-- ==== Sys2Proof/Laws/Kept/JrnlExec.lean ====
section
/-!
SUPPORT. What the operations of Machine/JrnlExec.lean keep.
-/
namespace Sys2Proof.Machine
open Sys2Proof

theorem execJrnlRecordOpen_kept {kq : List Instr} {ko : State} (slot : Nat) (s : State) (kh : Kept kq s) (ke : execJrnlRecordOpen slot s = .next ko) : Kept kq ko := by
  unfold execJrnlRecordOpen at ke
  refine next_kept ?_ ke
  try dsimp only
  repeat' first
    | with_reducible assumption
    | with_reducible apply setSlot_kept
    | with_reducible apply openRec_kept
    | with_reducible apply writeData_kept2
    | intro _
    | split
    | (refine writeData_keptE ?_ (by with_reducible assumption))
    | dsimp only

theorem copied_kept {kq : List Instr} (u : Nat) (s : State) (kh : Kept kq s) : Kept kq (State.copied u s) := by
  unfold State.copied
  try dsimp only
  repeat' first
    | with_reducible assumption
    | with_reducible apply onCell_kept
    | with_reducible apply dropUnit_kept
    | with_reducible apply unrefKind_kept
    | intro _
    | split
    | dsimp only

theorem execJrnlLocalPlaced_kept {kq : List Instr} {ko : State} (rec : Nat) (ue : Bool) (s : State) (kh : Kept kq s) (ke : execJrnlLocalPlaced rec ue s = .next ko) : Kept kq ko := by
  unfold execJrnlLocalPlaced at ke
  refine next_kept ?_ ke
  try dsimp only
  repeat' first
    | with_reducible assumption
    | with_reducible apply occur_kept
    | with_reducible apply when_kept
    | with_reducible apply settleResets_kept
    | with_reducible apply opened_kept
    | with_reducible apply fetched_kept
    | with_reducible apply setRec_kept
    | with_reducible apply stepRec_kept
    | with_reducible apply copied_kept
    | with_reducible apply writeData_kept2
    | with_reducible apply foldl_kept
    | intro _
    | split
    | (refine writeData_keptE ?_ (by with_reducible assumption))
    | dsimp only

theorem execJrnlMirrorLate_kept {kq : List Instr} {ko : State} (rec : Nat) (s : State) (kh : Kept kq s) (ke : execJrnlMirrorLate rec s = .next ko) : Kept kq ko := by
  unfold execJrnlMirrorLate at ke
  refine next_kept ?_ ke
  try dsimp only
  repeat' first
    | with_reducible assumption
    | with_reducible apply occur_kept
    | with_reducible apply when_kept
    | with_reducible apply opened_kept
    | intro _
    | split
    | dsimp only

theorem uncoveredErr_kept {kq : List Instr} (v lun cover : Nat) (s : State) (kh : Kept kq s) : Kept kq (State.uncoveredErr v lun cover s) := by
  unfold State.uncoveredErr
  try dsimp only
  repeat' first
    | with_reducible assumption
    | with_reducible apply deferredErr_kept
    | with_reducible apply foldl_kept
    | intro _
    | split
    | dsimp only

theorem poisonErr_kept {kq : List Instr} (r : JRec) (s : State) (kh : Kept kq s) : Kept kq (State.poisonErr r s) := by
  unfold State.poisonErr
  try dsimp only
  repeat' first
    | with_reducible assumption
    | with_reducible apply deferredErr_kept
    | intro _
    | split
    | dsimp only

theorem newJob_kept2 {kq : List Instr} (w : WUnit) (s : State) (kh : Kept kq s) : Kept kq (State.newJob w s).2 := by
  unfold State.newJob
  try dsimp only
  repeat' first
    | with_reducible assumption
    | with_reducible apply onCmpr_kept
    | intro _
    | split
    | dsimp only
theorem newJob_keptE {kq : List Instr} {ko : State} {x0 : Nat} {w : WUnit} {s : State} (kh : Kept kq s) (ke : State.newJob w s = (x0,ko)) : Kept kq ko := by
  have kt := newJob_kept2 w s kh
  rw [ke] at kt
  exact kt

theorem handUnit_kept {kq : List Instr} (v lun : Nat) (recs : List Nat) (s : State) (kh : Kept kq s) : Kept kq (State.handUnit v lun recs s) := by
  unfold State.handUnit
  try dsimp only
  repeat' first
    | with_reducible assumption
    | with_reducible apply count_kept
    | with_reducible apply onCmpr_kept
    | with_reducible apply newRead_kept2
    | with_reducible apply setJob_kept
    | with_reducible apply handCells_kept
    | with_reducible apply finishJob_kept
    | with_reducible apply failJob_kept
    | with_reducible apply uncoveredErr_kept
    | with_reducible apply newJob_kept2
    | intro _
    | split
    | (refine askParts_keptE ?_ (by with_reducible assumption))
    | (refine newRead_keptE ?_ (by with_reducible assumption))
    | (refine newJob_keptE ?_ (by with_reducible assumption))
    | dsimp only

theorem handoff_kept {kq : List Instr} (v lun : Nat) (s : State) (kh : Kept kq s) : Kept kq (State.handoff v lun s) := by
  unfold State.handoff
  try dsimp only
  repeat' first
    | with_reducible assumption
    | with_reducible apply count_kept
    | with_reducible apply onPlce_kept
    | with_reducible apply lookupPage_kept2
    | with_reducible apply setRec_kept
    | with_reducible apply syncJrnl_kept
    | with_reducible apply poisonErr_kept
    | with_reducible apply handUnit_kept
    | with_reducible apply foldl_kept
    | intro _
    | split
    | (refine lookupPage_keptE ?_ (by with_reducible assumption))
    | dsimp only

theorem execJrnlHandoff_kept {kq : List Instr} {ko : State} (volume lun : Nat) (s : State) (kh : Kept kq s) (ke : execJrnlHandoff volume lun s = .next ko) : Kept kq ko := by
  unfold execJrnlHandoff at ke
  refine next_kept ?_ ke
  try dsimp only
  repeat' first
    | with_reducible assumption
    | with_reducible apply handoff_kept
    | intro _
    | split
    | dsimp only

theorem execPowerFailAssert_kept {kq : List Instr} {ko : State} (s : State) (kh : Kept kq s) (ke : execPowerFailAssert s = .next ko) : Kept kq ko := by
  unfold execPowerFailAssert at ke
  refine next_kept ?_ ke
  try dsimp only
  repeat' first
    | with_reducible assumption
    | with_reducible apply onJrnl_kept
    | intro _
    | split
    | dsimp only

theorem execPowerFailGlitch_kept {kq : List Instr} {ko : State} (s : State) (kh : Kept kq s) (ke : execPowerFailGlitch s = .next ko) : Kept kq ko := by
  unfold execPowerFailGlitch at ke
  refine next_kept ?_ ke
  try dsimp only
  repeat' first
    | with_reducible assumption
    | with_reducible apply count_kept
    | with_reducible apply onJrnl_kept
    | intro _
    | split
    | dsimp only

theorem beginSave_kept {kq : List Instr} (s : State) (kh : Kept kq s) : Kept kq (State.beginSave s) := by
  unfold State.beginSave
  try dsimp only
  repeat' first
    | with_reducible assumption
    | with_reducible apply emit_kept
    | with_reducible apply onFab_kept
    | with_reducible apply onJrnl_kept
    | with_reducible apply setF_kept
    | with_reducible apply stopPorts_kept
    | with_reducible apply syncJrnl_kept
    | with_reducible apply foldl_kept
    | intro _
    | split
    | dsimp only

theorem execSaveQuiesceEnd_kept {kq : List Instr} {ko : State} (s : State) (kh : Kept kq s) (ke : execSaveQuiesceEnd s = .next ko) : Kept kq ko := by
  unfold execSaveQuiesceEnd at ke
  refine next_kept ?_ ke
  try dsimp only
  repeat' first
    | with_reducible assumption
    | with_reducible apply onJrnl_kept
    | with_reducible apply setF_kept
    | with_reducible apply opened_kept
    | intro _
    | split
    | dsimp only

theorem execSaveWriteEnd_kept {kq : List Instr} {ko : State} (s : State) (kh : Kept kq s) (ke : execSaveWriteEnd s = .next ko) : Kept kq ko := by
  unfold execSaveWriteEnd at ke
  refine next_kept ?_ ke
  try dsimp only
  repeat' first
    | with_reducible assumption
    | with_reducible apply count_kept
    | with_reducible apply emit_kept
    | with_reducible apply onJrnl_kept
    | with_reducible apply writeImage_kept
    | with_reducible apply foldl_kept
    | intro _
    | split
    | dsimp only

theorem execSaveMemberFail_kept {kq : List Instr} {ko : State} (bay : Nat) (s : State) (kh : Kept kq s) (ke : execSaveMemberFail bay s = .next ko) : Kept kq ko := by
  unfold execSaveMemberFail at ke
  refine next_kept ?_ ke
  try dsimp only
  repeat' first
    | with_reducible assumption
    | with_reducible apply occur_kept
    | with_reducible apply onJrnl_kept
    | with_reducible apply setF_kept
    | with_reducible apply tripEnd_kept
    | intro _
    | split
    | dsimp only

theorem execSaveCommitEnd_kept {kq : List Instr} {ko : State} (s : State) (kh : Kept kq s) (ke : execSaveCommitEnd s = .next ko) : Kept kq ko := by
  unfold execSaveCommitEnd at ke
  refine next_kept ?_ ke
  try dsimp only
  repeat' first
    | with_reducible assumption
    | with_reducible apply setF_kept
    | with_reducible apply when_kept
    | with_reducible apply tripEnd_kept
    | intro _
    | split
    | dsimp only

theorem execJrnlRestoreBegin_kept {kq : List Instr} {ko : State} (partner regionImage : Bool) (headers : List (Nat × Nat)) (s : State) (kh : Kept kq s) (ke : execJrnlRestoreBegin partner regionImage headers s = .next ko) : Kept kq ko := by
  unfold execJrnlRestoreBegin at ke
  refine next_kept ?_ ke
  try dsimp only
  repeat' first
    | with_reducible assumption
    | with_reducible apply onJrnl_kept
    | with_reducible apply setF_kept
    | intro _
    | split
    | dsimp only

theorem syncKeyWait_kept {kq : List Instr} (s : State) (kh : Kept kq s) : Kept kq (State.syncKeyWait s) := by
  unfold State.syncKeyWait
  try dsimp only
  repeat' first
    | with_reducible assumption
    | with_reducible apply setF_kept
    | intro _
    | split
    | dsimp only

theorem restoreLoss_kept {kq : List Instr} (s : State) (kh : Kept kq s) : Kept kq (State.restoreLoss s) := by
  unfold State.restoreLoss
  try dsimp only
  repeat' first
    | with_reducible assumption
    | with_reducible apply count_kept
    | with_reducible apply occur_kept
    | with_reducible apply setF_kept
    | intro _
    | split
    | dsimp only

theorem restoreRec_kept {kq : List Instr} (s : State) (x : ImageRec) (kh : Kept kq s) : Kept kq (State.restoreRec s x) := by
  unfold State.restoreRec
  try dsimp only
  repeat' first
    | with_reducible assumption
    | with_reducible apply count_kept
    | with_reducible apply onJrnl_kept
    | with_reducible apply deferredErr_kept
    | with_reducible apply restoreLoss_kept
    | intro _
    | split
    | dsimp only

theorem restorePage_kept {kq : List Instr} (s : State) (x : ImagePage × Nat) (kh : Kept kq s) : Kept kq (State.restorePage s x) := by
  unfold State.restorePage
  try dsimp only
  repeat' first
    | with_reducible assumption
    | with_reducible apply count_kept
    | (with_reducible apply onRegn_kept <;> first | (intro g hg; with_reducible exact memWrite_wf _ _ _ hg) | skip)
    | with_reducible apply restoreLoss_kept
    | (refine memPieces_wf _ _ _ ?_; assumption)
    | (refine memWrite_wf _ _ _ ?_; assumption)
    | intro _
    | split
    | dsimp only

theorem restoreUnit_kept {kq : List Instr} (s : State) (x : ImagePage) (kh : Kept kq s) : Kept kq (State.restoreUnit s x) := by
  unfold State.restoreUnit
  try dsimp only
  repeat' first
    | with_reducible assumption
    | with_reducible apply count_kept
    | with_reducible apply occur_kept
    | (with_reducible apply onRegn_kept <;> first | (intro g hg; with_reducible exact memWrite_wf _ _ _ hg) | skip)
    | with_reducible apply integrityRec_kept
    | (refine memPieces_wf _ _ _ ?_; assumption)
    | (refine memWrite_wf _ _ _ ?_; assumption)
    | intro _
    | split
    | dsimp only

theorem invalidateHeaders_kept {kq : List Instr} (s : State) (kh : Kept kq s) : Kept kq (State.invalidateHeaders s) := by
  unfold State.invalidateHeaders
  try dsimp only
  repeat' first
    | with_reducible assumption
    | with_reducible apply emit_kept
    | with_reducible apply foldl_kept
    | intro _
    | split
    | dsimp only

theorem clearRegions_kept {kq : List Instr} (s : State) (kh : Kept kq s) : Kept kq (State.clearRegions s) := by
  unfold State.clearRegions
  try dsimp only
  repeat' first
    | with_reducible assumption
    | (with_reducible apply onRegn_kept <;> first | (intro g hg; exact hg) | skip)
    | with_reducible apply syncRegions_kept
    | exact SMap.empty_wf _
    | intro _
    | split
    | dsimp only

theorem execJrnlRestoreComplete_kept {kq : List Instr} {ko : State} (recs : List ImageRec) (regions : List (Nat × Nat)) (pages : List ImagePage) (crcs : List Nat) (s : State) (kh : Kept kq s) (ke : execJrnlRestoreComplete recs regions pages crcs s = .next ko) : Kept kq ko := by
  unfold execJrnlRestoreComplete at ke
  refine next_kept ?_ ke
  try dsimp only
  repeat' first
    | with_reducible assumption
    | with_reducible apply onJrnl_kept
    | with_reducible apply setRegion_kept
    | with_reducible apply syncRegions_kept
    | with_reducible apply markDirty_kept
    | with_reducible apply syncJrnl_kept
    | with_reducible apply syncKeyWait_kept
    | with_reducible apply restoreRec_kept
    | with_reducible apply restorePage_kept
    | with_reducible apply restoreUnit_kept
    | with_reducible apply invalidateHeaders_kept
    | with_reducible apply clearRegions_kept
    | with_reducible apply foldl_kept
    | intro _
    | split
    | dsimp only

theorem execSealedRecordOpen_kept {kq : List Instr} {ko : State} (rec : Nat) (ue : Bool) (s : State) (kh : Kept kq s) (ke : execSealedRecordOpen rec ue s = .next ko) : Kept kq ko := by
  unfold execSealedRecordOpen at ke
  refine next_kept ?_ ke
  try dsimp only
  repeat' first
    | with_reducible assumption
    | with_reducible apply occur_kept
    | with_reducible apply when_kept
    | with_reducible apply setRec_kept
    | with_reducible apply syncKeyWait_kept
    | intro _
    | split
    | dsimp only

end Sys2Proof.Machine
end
==
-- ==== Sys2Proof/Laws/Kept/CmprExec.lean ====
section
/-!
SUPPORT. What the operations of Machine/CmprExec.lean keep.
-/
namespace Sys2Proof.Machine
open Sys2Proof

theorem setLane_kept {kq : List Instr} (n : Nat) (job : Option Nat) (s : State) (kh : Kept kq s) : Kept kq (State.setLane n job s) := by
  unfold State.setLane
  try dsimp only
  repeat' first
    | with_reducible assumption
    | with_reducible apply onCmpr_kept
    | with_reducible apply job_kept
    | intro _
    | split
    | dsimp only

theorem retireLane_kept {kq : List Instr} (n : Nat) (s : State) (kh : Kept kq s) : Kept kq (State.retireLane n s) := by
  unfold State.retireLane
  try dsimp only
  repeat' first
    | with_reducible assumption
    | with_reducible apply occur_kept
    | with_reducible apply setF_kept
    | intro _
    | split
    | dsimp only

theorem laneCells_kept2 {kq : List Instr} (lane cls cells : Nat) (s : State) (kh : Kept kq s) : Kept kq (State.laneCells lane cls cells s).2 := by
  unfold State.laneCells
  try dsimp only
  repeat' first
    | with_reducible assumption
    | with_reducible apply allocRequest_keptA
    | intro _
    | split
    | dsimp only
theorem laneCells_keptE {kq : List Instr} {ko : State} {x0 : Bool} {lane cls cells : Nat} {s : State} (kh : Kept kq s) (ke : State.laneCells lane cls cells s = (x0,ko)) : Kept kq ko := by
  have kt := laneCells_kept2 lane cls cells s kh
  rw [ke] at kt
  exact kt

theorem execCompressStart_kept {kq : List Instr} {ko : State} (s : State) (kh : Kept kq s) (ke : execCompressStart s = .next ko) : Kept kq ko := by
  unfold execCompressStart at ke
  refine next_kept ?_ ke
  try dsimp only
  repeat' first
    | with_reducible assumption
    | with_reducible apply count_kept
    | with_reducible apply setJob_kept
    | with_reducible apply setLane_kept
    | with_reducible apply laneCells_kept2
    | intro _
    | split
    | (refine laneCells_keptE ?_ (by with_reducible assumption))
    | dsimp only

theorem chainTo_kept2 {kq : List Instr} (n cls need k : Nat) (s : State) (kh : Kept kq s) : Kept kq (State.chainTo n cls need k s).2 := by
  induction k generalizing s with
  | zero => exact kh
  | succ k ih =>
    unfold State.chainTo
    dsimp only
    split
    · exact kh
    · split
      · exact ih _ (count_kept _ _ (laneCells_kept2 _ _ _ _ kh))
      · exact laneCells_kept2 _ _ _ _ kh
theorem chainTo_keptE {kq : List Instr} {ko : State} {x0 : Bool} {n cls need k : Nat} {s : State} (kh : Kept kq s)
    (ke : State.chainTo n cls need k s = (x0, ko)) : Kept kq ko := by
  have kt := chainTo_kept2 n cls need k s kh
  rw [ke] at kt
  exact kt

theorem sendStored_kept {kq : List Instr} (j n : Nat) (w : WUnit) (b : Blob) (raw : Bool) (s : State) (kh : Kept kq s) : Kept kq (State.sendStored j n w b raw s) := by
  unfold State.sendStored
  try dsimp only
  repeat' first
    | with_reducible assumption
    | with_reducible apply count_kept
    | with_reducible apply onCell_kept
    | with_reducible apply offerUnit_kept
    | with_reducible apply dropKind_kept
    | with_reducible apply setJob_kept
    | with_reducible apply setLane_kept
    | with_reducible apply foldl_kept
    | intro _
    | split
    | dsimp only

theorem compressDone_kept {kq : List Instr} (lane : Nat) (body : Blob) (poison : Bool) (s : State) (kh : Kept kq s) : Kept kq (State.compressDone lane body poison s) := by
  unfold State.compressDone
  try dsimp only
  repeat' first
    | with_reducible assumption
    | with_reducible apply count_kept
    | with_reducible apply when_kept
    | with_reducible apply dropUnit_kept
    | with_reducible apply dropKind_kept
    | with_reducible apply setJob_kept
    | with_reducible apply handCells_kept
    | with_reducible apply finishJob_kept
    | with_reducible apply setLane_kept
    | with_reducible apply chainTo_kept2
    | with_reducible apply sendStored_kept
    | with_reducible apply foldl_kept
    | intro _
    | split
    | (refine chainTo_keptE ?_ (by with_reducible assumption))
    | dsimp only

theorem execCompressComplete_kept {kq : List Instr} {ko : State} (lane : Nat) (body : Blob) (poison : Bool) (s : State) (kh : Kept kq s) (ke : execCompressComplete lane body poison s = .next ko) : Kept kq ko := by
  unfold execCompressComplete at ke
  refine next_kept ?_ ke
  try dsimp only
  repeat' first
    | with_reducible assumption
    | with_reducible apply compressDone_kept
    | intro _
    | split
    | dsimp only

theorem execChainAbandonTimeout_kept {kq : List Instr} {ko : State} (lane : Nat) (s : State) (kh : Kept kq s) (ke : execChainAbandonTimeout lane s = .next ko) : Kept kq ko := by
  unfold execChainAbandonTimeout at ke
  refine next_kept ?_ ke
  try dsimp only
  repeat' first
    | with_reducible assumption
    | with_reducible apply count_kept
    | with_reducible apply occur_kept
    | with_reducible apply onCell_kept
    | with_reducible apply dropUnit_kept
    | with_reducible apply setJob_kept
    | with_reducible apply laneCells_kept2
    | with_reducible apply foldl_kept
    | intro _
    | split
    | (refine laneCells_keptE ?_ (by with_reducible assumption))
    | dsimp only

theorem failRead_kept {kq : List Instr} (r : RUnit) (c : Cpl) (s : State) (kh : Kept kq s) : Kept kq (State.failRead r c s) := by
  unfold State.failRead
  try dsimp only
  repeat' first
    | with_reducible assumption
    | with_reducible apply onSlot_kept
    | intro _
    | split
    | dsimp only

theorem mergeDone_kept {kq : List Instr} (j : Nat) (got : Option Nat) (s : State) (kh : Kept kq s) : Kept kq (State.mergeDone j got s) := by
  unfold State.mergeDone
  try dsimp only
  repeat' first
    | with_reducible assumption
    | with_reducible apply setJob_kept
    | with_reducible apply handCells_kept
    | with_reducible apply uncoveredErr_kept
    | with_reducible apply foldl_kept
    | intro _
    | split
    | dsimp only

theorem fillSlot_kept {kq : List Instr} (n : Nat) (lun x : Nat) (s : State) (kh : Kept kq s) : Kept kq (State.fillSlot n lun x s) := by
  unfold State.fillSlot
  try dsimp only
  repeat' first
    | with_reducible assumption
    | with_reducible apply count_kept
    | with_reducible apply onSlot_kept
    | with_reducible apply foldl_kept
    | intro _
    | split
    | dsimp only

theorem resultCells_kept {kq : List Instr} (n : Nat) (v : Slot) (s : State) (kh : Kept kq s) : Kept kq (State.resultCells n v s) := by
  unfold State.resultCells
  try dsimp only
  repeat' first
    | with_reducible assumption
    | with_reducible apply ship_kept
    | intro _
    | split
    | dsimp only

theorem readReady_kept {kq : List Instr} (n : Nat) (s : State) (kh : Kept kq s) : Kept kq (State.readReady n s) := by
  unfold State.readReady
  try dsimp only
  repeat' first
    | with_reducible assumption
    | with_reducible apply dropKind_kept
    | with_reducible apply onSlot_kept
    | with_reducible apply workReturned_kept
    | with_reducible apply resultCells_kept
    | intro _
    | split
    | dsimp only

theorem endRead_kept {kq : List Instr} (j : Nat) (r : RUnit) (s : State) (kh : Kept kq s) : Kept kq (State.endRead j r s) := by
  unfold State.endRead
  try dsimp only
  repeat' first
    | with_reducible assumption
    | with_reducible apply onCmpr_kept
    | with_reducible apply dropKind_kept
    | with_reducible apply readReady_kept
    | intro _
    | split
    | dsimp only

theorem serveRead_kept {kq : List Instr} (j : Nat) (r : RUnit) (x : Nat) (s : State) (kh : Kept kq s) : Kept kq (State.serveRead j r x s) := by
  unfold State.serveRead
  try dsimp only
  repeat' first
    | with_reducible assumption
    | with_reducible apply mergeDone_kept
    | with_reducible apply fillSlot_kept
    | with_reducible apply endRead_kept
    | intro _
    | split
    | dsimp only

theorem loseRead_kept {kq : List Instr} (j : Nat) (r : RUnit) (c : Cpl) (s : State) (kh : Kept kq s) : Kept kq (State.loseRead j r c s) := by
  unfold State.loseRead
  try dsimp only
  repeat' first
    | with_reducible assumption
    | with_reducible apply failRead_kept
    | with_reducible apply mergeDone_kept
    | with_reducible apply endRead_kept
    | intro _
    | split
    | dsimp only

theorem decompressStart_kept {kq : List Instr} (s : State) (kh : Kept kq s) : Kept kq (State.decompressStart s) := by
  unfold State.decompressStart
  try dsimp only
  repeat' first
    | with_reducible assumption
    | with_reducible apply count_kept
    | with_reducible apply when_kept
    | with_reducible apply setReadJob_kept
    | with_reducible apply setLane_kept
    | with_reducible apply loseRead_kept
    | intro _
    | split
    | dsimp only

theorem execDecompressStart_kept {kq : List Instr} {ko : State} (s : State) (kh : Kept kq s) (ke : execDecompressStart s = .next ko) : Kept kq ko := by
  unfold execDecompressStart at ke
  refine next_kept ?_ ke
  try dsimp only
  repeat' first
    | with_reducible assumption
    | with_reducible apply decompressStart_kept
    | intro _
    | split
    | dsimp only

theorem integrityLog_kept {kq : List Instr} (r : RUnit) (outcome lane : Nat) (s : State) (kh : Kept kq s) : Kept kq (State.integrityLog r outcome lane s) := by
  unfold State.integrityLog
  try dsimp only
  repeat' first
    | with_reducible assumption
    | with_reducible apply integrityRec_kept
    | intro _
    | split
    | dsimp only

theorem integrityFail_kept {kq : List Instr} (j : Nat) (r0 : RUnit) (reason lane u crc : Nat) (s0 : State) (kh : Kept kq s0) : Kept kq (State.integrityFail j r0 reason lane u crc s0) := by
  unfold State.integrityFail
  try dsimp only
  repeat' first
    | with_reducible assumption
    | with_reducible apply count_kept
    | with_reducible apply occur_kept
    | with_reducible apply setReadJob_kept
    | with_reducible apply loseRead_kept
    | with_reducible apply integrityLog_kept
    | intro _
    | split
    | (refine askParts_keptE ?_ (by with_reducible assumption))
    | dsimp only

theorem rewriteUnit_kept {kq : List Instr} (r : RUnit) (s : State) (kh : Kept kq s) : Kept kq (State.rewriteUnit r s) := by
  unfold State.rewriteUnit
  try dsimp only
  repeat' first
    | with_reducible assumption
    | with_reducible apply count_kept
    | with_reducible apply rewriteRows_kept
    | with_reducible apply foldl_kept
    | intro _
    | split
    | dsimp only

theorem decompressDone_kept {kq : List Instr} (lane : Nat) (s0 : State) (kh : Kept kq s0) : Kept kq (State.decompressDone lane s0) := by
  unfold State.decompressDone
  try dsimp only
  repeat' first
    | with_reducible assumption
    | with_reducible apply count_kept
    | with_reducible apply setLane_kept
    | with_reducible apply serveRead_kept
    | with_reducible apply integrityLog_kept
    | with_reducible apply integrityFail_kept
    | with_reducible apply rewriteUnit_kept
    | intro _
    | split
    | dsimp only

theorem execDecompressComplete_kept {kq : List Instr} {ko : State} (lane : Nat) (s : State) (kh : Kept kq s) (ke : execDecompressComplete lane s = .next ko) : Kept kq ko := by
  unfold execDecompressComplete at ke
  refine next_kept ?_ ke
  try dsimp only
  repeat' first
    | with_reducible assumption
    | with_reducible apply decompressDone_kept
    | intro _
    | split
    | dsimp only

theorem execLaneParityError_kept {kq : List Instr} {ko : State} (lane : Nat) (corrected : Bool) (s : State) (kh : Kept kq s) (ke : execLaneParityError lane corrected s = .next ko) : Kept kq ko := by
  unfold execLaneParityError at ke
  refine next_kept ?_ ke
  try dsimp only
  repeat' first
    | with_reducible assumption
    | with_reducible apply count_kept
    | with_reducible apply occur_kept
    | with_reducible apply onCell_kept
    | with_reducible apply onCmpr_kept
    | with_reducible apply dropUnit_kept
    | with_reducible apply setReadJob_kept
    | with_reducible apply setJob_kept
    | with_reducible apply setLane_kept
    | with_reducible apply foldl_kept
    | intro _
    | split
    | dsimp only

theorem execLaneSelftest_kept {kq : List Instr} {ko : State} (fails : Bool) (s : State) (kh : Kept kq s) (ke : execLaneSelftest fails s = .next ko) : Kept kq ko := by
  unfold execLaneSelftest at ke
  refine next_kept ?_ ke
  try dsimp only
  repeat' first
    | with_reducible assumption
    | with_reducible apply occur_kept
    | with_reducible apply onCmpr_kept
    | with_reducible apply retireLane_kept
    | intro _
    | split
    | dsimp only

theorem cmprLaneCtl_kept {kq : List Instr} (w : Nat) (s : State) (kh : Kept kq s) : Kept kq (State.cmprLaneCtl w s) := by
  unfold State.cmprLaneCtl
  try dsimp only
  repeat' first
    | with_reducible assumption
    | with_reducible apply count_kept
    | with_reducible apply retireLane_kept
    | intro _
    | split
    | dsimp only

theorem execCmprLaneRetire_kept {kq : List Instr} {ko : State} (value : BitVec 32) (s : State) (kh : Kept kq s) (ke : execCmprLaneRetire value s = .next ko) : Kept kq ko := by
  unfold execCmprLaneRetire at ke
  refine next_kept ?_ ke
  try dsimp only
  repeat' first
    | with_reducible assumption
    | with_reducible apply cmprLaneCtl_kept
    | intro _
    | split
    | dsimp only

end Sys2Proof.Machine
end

* WORK INSTRUCTIONS:
Could you restate word for word the lines above, from the one that contains "-- ==== Sys2Proof/Laws/Kept/JrnlExec.lean" through the one that contains "unfold State.copied", and no others?

* WRITTEN SOLUTION:
-- ==== Sys2Proof/Laws/Kept/JrnlExec.lean ====
section
/-!
SUPPORT. What the operations of Machine/JrnlExec.lean keep.
-/
namespace Sys2Proof.Machine
open Sys2Proof

theorem execJrnlRecordOpen_kept {kq : List Instr} {ko : State} (slot : Nat) (s : State) (kh : Kept kq s) (ke : execJrnlRecordOpen slot s = .next ko) : Kept kq ko := by
  unfold execJrnlRecordOpen at ke
  refine next_kept ?_ ke
  try dsimp only
  repeat' first
    | with_reducible assumption
    | with_reducible apply setSlot_kept
    | with_reducible apply openRec_kept
    | with_reducible apply writeData_kept2
    | intro _
    | split
    | (refine writeData_keptE ?_ (by with_reducible assumption))
    | dsimp only

theorem copied_kept {kq : List Instr} (u : Nat) (s : State) (kh : Kept kq s) : Kept kq (State.copied u s) := by
  unfold State.copied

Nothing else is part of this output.